For being a Catholic, you sure focus a TON on what sinful man has done in the history of the Church… Is there any way I can convince you to be more of a positive Catholic? Look at how people change rather than focus on their past mistakes? I’m guessing if you were God, mercy wouldn’t be on your list, would it?

God bless, and I’ll pray for you.
 
I do not understand why should one obey the idea of “constant teaching” once true nature of this teaching in revealed.

The idea of “sex only for procreation” has lead (one way or the other) to
  1. tagging NFP as contraception.
  2. forbidding any sexual position where woman is on top (this is why man- on- top position is called “missionary”- it was the only position allowed to Native Americans by Christian missionaries)
  3. denying unitive nature of sexuality
  4. denying spiritual nature of sexuality (which later came with TOB)
  5. zillion other things.
And now, we are to forget about all this stuff and speak about things as “constant”? Sorry, but you can’t choose between obedience to the Pope, and loyalty to basic, factual truth.

Winnipeg statement anyone? 1998?

And what Catholic layman desire to know for centuries now… under which of these criteria the following rule of pope Alexander VII goes?

“We, having taken the advice of our Cardinals, confirm and approve with Apostolic authority by the tenor of these presents, and command and enjoin all persons everywhere to yield to this Index (of forbidden books) a constant and complete obedience.”
Index of prohibited books edition

Index included Galileo’s books, already sanctioned as heretical by the same Pope.
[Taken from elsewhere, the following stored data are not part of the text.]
-- ==== Sys2Proof/Machine/Ops.lean ====
section
/-! DEFINITION. The named operations over the state's registers and over the Image Store: clock, counters, slot
table, track map, pins, freeing, damage, allocation and eviction. -/

namespace Sys2Proof.Machine

/-! ### Clock and counters -/

/-- The clock comes to time `t` if it is behind it (log 2). -/
def State.tickTo (t : Nat) (s : State) : State := { s with now := max s.now t }

/-- A time in ms from now, in µs. -/
def State.after (s : State) (ms : Nat) : Nat := s.now + ms * 1000

/-- A 32-bit counter rises by 1 and holds at its largest value (R175). -/
def bump (n : Nat) : Nat := min (n + 1) Config.max32

/-- A change of the station counters. -/
def State.count (g : Counters → Counters) (s : State) : State :=
  { s with lc := { s.lc with counters := g s.lc.counters } }

/-- Bad frames rises (R158, R162). -/
def State.badFrame (s : State) : State := s.count fun c => { c with badFrames := bump c.badFrames }

/-- The job record, changed where one is held. -/
def State.mapRecord (g : JobRecord → JobRecord) (s : State) : State :=
  { s with jc := { s.jc with record := s.jc.record.map g } }

/-! ### Station sets -/

/-- The stations of a mask in ascending order. -/
def stationsOf (m : StationMask) : List StationId := (List.finRange 16).filter fun i => m.getLsbD i.val

/-- The mask of a list of stations. -/
def maskOf (l : List StationId) : StationMask := l.foldl (fun m i => m ||| (1 <<< i.val)) 0

/-- A set of track numbers in ascending order takes one more. -/
def insertTrack (t : Nat) : List Nat → List Nat
  | [] => [t]
  | x :: xs => if t < x then t :: x :: xs else if t = x then x :: xs else x :: insertTrack t xs

/-! ### Slot table and track map (R22, R23) -/

/-- A slot table entry. -/
def Store.slot (st : Store) (i : Nat) : Slot := st.slots[i]?.getD {}

/-- Sets a slot table entry. -/
def Store.setSlot (st : Store) (i : Nat) (e : Slot) : Store := { st with slots := st.slots.setIfInBounds i e }

/-- A track map entry. -/
def Store.entry (st : Store) (t : Nat) : MapEntry := st.map[t]?.getD {}

/-- Sets a track map entry. -/
def Store.setEntry (st : Store) (t : Nat) (e : MapEntry) : Store := { st with map := st.map.setIfInBounds t e }

/-- The number of pins held (R22). -/
def Slot.pins (e : Slot) : Nat := e.drivePin.toNat + e.linkPin.toNat

/-- Damaged or free pending (R22). -/
def Slot.closing (e : Slot) : Bool := e.damaged || e.freePending

/-- The slot in which a track is held here (R23): its map entry is HELD and the slot is not closing. -/
def Store.heldSlot (st : Store) (t : Nat) : Option Nat :=
  match (st.entry t).presence, (st.entry t).slot with
  | .held, some i => if (st.slot i).closing then none else some i
  | _, _ => none

/-- A track is held here (R23). -/
def State.held (s : State) (t : Nat) : Bool := (s.store.heldSlot t).isSome

/-- A track's map entry is FILLING. -/
def State.isFilling (s : State) (t : Nat) : Bool := decide ((s.store.entry t).presence = .filling)

/-- The lowest-numbered slot with a property. -/
def Store.firstSlot (st : Store) (p : Slot → Bool) : Option Nat :=
  (List.range Config.slotCount).find? fun i => p (st.slot i)

/-- The slot that the drive path has pinned (R33). -/
def Store.drivePinned (st : Store) : Option Nat := st.firstSlot (·.drivePin)

/-- The slot that the link path has pinned (R34). -/
def Store.linkPinned (st : Store) : Option Nat := st.firstSlot (·.linkPin)

/-- The number of FREE slots (R27). -/
def Store.freeCount (st : Store) : Nat :=
  ((List.range Config.slotCount).filter fun i => decide ((st.slot i).state = .free)).length

/-- The number of allowance tracks whose map entry is FILLING (R27). -/
def Store.fillingAllowance (st : Store) : Nat :=
  (st.allowance.filter fun t => decide ((st.entry t).presence = .filling)).length

/-! ### Slot bytes -/

/-- The address of the first byte of a slot. -/
def slotBase (i : Nat) : Nat := i * Config.slotBytes

/-- The sectors × size bytes of a slot in slot order (R35). -/
def Store.trackData (st : Store) (r : Recipe) (i : Nat) : List Byte :=
  Memory.readBytes st.mem (slotBase i) r.trackBytes

/-- The bytes of one sector in a slot: sector s lies at offset (s − first sector ID) × size (R30). -/
def Store.sectorData (st : Store) (r : Recipe) (i sector : Nat) : List Byte :=
  Memory.readBytes st.mem (slotBase i + (sector - r.firstId) * r.size) r.size

/-- Writes one sector's bytes into a slot at its offset (R30). -/
def Store.writeSector (st : Store) (r : Recipe) (i sector : Nat) (data : List Byte) : Store :=
  { st with mem := Memory.write st.mem (slotBase i + (sector - r.firstId) * r.size) data }

/-- The track check recomputed over a slot (R35). -/
def Store.trackCheck (st : Store) (r : Recipe) (i : Nat) : CheckWord := crc32 (st.trackData r i)

/-- Bytes of a slot that have changed of themselves (log 4). -/
def Store.upset (st : Store) (i : Nat) (u : Upset) : Store := { st with mem := Memory.upset st.mem (slotBase i) u }

/-! ### Freeing (R22, R37, R38) -/

/-- A slot becomes FREE with its fields at their reset values, leaves the cache order list, and the map entry
of its track becomes ABSENT; the home mark stays. -/
def Store.freeSlot (st : Store) (i : Nat) : Store :=
  let st1 := match (st.slot i).track with
    | some t => st.setEntry t { st.entry t with presence := .absent, slot := none }
    | none => st
  { st1.setSlot i {} with cache := st1.cache.erase i }

/-- A home track of the allowance rejoins the repair list in track order, and the reservation rises by 1
(R21, R37). -/
def State.rejoinRepair (t : Nat) (s : State) : State :=
  { s.mapRecord (fun r => { r with repair := insertTrack t r.repair }) with
    store := { s.store with reservation := s.store.reservation + 1 } }

/-- A closing slot whose pins are 0 is freed (R37, R38). A HOME slot freed as damaged sends its track back to
the repair list. -/
def State.freeIfClosing (i : Nat) (s : State) : State :=
  let e := s.store.slot i
  if e.closing && e.pins == 0 then
    let s1 := { s with store := s.store.freeSlot i }
    match e.damaged, e.state, e.track with
    | true, .home, some t => s1.rejoinRepair t
    | _, _, _ => s1
  else s

/-- Marks a slot damaged unless it already is; the damaged slots counter rises (R36). At 0 pins it is freed at
once (R37). A closing CACHE slot stays on the cache order list until it is freed: the model's choice (log 38). -/
def State.markDamaged (i : Nat) (s : State) : State :=
  let e := s.store.slot i
  let s1 := if e.damaged then s else
    { s with store := s.store.setSlot i { e with damaged := true } }.count
      fun c => { c with damaged := bump c.damaged }
  s1.freeIfClosing i

/-- A request to free a slot (R38): at once at 0 pins, else free pending. -/
def State.requestFree (i : Nat) (s : State) : State :=
  let e := s.store.slot i
  { s with store := s.store.setSlot i { e with freePending := true } }.freeIfClosing i

/-! ### Pins (R33, R34) -/

/-- What follows the release of a pin: a CACHE slot moves to the tail of the cache order list (R25), and a
closing slot without pins is freed. -/
def State.unpinned (i : Nat) (s : State) : State :=
  let st := s.store
  let st1 := if (st.slot i).state = .cache then { st with cache := st.cache.erase i ++ [i] } else st
  { s with store := st1 }.freeIfClosing i

/-- The drive path releases its pin, if it holds one (R33). -/
def State.releaseDrivePin (s : State) : State :=
  match s.store.drivePinned with
  | some i => { s with store := s.store.setSlot i { s.store.slot i with drivePin := false } }.unpinned i
  | none => s

/-- The link path releases its pin, if it holds one (R34). -/
def State.releaseLinkPin (s : State) : State :=
  match s.store.linkPinned with
  | some i => { s with store := s.store.setSlot i { s.store.slot i with linkPin := false } }.unpinned i
  | none => s

/-- The slot whose drive pin a request for track `t` is granted: `t` is held here and the drive path holds no
pin (R33). -/
def Store.drivePinGrant (st : Store) (t : Nat) : Option Nat :=
  match st.drivePinned with
  | some _ => none
  | none => st.heldSlot t

/-- Takes the drive pin on a slot. -/
def Store.takeDrivePin (st : Store) (i : Nat) : Store := st.setSlot i { st.slot i with drivePin := true }

/-- Takes the link pin on a slot. -/
def Store.takeLinkPin (st : Store) (i : Nat) : Store := st.setSlot i { st.slot i with linkPin := true }

/-! ### Allocation and eviction (R27, R28) -/

/-- The first slot of the cache order list whose pins are 0. -/
def Store.evictable (st : Store) : Option Nat := st.cache.find? fun i => (st.slot i).pins == 0

/-- The slot an allocation for a track takes, and whether it is evicted (R27): a home allocation for a track
with a place in the allowance, a non-home allocation otherwise, which needs a spare count of 1 or more. -/
def Store.allocation (st : Store) (t : Nat) : Option Nat :=
  let spare : Bool := t ∈ st.allowance || decide (st.reservation + 1 ≤ st.freeCount + st.fillingAllowance)
  match (if spare then st.firstSlot (fun e => decide (e.state = .free)) else none) with
  | some i => some i
  | none => st.evictable

/-- The slot taken becomes FILLING with the track, and the track's map entry names it (R27). An evicted slot
first gives up its track (R28). -/
def Store.takeSlot (st : Store) (i t : Nat) (check : CheckWord) : Store :=
  let st1 := st.freeSlot i
  (st1.setSlot i { state := .filling, track := some t, check := check }).setEntry t
    { st1.entry t with presence := .filling, slot := some i }

/-- The end of a good fill or read (R31, R32): HOME with the reservation falling for a track of the allowance,
else CACHE at the tail of the list; the map entry becomes HELD, and the track leaves the repair list. -/
def State.settleGood (i t : Nat) (s : State) : State :=
  let st := s.store
  let e := st.slot i
  let m := { st.entry t with presence := TrackPresence.held, slot := some i }
  if t ∈ st.allowance then
    { s.mapRecord (fun r => { r with repair := r.repair.erase t }) with
      store := { (st.setSlot i { e with state := .home }).setEntry t m with reservation := st.reservation - 1 } }
  else
    { s with store := { (st.setSlot i { e with state := .cache }).setEntry t m with cache := st.cache ++ [i] } }

/-- Every slot, map entry, list and count of the store at its reset value; slot bytes stay (R39, R40). -/
def Store.cleared (st : Store) : Store := { mem := st.mem }

/-! ### Panel -/

/-- Appends a history entry, the oldest leaving a full history first, and counts the disk (R169). -/
def State.appendHistory (h : HistoryEntry) (s : State) : State :=
  let kept := if s.pc.history.length < Config.historyDepth then s.pc.history else s.pc.history.drop 1
  { s with pc := { s.pc with history := kept ++ [h] } }.count fun c =>
    match h.outcome with
    | .accepted => { c with accepted := bump c.accepted }
    | .rejected => { c with rejected := bump c.rejected }
    | .pulled => c

/-- RED flashes for 3 s, and the reason becomes the last LOAD refusal (R109, R167, R168). -/
def State.refuseLoad (why : LoadRefusal) (s : State) : State :=
  { s with pc := { s.pc with refusal := some why, flash := some (s.now + Config.refusalFlash) } }

end Sys2Proof.Machine
end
If you had, or promoted Galileo’s work- you would be denied sacraments. And that, my dear brethern, beats all labyrinths of Pope saying vs. Ex Cathedra statments.

And what Catholic layman desire to know for centuries now… under which of these criteria the following rule of pope Alexander VII goes?

“We, having taken the advice of our Cardinals, confirm and approve with Apostolic authority by the tenor of these presents, and command and enjoin all persons everywhere to yield to this Index (of forbidden books) a constant and complete obedience.”
Index of prohibited books edition

Index included Galileo’s books, already sanctioned as heretical by the same Pope.

If you had, or promoted Galileo’s work- you would be denied sacraments. And that, my dear brethern, beats all labyrinths of Pope saying vs. Ex Cathedra statments.

Indeed. Now, let’s forget about ourselves, and speak true to each other. Not only can our claims be tested and corrected by vast universe of Internet sources, but truth is the God’s weapon, and He will guard it well.
I know of that, and also of the Catholic Bishops of Canada, how 90+% voted against Humanae Vitae!? Pretty sad if you ask me. Fools, false prophets, and black sheep of the Catholic Church. It’s getting better fortunately, young priests going back to what wasn’t broke to begin with, thankfully.

The smoke of satan has entered the Catholic Church, and Canada is one area he thrives in unfortunately. I know, I used to live there. You couldn’t go to Mass at two different churches without it being different liturgy and rubrics. All these ‘charismatics’ running the churches, and the priest following them like a blind man when he’s the one supposed to lead the flock! Sheep leading the shepherd. VERY sad to see. It’s still happening.